## Supplied data:
[Start of Attachment]

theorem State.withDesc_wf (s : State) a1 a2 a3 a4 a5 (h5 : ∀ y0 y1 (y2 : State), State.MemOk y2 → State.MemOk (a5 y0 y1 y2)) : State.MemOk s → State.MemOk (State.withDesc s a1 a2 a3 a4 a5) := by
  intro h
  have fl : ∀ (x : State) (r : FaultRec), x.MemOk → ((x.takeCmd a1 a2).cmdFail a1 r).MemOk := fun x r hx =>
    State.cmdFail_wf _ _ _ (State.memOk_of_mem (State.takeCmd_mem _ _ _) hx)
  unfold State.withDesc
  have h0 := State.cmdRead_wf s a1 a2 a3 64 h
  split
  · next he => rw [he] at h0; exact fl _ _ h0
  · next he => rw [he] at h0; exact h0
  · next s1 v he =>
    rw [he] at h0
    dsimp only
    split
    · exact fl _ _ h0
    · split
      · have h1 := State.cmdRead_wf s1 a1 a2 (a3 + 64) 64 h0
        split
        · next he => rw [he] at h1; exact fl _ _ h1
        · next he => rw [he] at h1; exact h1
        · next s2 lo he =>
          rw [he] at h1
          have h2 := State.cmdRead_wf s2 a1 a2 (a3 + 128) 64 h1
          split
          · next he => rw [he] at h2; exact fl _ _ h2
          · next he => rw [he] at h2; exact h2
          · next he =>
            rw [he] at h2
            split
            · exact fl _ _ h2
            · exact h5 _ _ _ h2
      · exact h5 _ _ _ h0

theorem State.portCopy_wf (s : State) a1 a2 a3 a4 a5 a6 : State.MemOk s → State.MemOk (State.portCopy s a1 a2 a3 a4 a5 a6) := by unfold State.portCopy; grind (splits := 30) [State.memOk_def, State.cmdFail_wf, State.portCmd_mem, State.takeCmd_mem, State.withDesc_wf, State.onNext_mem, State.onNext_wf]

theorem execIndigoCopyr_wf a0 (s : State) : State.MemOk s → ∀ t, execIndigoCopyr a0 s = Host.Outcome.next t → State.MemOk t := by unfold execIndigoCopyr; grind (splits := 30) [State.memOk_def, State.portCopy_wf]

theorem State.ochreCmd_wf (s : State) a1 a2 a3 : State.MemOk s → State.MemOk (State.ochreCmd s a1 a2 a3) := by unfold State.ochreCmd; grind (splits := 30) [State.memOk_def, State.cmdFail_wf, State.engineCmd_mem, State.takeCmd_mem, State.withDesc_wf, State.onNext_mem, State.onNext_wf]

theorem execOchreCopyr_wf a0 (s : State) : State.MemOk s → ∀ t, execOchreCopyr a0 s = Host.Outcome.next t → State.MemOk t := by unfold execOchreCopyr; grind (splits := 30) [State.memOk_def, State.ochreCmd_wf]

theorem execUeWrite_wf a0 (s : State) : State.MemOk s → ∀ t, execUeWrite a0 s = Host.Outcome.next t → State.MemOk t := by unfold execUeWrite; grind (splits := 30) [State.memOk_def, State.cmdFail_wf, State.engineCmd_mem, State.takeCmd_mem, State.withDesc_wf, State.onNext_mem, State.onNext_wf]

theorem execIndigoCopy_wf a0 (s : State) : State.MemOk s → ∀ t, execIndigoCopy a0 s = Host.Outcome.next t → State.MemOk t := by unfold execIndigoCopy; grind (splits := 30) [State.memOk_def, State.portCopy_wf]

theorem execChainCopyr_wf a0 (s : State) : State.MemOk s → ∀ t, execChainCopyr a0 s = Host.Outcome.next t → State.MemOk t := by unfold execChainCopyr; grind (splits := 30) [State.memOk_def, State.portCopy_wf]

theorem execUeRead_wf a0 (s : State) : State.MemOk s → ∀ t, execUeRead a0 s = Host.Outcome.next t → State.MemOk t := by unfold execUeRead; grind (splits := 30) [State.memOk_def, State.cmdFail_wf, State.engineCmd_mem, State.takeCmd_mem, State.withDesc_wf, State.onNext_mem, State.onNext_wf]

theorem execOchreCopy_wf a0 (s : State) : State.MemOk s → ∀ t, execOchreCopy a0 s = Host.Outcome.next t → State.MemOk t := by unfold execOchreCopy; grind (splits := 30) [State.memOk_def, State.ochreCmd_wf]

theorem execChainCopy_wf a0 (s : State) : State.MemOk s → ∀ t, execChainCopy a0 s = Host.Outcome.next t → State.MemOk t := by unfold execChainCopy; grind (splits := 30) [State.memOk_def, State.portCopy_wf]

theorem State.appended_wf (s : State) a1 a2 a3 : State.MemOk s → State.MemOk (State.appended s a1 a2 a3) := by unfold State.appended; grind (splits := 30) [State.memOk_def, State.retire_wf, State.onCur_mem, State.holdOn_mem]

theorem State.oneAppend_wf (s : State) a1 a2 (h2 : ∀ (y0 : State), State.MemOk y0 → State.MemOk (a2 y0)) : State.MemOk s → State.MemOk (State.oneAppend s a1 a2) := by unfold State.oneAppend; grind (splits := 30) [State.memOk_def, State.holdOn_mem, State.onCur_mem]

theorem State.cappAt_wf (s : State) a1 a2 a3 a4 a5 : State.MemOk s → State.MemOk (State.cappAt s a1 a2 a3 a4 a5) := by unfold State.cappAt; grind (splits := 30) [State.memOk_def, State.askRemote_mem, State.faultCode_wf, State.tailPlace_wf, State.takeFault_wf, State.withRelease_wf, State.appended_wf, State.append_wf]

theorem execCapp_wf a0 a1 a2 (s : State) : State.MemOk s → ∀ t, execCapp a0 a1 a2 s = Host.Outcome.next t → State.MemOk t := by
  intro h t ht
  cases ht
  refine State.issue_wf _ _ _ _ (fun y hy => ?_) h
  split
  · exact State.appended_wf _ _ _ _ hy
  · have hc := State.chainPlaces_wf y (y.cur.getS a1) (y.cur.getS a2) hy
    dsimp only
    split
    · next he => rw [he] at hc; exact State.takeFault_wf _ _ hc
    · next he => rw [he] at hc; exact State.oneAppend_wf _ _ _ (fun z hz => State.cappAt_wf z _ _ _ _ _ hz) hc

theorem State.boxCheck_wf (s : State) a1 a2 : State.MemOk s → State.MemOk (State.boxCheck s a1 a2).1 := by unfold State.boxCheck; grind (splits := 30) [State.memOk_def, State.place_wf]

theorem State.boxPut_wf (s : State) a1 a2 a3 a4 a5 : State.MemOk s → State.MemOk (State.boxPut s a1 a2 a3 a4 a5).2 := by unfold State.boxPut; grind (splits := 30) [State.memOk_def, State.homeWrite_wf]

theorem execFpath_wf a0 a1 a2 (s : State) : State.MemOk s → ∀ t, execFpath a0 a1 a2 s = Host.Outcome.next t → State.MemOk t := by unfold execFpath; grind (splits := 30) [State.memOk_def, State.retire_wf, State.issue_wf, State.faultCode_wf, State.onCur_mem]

[End of Attachment]

## What is expected:
Retype the records above, but only those lines that fall between the line containing "theorem State.appended_wf (s" and the line containing "intro h t ht", with both of those lines included, exactly as written.

## Expected answer:
theorem State.appended_wf (s : State) a1 a2 a3 : State.MemOk s → State.MemOk (State.appended s a1 a2 a3) := by unfold State.appended; grind (splits := 30) [State.memOk_def, State.retire_wf, State.onCur_mem, State.holdOn_mem]

theorem State.oneAppend_wf (s : State) a1 a2 (h2 : ∀ (y0 : State), State.MemOk y0 → State.MemOk (a2 y0)) : State.MemOk s → State.MemOk (State.oneAppend s a1 a2) := by unfold State.oneAppend; grind (splits := 30) [State.memOk_def, State.holdOn_mem, State.onCur_mem]

theorem State.cappAt_wf (s : State) a1 a2 a3 a4 a5 : State.MemOk s → State.MemOk (State.cappAt s a1 a2 a3 a4 a5) := by unfold State.cappAt; grind (splits := 30) [State.memOk_def, State.askRemote_mem, State.faultCode_wf, State.tailPlace_wf, State.takeFault_wf, State.withRelease_wf, State.appended_wf, State.append_wf]

theorem execCapp_wf a0 a1 a2 (s : State) : State.MemOk s → ∀ t, execCapp a0 a1 a2 s = Host.Outcome.next t → State.MemOk t := by
  intro h t ht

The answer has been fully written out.